PROMPT: In the entries below, find the line with "theorem spend_keeps (hP" and the line with "unfold ideEnt; split"; give again those lines and every line between them, exactly.

[Stored records]
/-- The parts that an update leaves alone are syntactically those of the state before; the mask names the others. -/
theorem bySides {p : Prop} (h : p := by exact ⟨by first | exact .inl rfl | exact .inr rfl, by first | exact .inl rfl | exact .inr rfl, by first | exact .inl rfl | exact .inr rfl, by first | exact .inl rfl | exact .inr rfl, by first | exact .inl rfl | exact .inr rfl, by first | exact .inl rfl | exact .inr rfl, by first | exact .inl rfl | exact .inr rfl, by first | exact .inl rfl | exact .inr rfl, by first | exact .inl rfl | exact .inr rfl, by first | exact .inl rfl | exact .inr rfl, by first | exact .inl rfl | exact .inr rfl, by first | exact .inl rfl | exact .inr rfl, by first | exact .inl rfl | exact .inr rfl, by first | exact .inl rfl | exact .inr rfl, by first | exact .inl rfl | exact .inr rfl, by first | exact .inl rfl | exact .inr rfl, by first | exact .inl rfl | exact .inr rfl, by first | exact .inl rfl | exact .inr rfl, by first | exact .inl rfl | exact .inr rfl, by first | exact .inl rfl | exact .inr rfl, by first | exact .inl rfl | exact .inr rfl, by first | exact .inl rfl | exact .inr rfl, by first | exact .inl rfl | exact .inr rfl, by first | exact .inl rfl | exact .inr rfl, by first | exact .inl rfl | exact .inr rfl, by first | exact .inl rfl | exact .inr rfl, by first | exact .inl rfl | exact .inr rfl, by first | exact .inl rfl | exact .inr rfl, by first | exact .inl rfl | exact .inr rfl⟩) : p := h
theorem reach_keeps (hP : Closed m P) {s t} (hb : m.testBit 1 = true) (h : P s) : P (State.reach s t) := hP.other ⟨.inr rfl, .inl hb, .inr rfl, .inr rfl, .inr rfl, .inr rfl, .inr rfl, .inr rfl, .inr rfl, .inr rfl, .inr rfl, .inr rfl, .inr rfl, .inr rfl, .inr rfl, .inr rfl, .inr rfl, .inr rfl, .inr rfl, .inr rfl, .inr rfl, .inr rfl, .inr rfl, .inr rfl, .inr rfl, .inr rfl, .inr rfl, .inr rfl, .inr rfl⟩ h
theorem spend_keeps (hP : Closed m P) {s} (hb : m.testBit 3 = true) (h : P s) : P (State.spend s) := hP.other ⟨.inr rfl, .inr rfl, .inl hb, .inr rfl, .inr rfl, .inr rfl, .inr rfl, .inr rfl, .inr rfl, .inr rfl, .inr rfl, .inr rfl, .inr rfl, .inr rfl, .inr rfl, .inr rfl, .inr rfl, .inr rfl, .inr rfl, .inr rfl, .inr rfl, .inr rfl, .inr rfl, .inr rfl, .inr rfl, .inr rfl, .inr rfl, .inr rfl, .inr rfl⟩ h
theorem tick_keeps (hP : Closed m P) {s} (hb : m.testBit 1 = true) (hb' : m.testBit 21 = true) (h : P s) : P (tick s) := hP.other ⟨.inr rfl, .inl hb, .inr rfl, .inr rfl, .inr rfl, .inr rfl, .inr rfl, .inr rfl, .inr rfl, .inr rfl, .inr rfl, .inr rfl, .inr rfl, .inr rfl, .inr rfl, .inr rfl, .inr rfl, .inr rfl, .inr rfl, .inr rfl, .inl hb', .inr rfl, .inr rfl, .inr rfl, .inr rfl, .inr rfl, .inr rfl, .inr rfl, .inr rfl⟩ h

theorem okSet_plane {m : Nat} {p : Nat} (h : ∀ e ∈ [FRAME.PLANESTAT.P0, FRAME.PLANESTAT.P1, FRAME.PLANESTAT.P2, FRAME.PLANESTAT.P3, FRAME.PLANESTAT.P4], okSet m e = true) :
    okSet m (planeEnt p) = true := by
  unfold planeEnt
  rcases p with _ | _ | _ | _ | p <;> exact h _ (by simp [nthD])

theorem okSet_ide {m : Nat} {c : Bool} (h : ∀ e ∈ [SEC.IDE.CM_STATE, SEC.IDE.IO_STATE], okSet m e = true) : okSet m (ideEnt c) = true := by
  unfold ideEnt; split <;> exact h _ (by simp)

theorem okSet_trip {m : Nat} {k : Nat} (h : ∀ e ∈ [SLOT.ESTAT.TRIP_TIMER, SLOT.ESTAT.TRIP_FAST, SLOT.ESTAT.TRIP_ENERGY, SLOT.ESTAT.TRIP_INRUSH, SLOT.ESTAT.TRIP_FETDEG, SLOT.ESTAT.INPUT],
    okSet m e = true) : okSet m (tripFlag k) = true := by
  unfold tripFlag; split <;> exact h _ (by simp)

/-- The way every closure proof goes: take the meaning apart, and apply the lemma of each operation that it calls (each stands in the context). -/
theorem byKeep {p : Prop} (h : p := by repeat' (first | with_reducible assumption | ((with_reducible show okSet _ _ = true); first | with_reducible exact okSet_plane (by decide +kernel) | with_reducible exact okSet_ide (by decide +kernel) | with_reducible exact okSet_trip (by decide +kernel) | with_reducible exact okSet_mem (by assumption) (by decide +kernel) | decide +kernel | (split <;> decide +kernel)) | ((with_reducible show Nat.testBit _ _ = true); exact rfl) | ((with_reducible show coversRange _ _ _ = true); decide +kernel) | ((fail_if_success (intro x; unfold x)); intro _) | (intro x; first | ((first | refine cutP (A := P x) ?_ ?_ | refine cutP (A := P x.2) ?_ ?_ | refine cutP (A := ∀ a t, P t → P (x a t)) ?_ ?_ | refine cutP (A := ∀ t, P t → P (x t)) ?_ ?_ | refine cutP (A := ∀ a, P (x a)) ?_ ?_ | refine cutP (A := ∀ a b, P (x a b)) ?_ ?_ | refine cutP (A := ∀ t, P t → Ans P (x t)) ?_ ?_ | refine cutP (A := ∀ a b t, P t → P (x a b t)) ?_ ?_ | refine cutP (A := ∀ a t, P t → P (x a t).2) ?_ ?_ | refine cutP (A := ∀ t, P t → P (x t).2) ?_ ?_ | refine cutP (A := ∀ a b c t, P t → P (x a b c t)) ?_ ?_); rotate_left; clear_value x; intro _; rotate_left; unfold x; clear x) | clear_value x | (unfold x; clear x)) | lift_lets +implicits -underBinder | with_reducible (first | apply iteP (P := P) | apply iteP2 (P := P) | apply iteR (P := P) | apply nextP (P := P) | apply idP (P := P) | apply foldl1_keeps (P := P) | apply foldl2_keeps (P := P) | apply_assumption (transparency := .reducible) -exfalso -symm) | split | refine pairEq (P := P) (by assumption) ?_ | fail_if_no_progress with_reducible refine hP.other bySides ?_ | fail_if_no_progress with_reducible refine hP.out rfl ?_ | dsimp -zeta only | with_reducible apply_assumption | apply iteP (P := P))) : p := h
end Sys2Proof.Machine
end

EXERCISE ANSWER:
theorem spend_keeps (hP : Closed m P) {s} (hb : m.testBit 3 = true) (h : P s) : P (State.spend s) := hP.other ⟨.inr rfl, .inr rfl, .inl hb, .inr rfl, .inr rfl, .inr rfl, .inr rfl, .inr rfl, .inr rfl, .inr rfl, .inr rfl, .inr rfl, .inr rfl, .inr rfl, .inr rfl, .inr rfl, .inr rfl, .inr rfl, .inr rfl, .inr rfl, .inr rfl, .inr rfl, .inr rfl, .inr rfl, .inr rfl, .inr rfl, .inr rfl, .inr rfl, .inr rfl⟩ h
theorem tick_keeps (hP : Closed m P) {s} (hb : m.testBit 1 = true) (hb' : m.testBit 21 = true) (h : P s) : P (tick s) := hP.other ⟨.inr rfl, .inl hb, .inr rfl, .inr rfl, .inr rfl, .inr rfl, .inr rfl, .inr rfl, .inr rfl, .inr rfl, .inr rfl, .inr rfl, .inr rfl, .inr rfl, .inr rfl, .inr rfl, .inr rfl, .inr rfl, .inr rfl, .inr rfl, .inl hb', .inr rfl, .inr rfl, .inr rfl, .inr rfl, .inr rfl, .inr rfl, .inr rfl, .inr rfl⟩ h

theorem okSet_plane {m : Nat} {p : Nat} (h : ∀ e ∈ [FRAME.PLANESTAT.P0, FRAME.PLANESTAT.P1, FRAME.PLANESTAT.P2, FRAME.PLANESTAT.P3, FRAME.PLANESTAT.P4], okSet m e = true) :
    okSet m (planeEnt p) = true := by
  unfold planeEnt
  rcases p with _ | _ | _ | _ | p <;> exact h _ (by simp [nthD])

theorem okSet_ide {m : Nat} {c : Bool} (h : ∀ e ∈ [SEC.IDE.CM_STATE, SEC.IDE.IO_STATE], okSet m e = true) : okSet m (ideEnt c) = true := by
  unfold ideEnt; split <;> exact h _ (by simp)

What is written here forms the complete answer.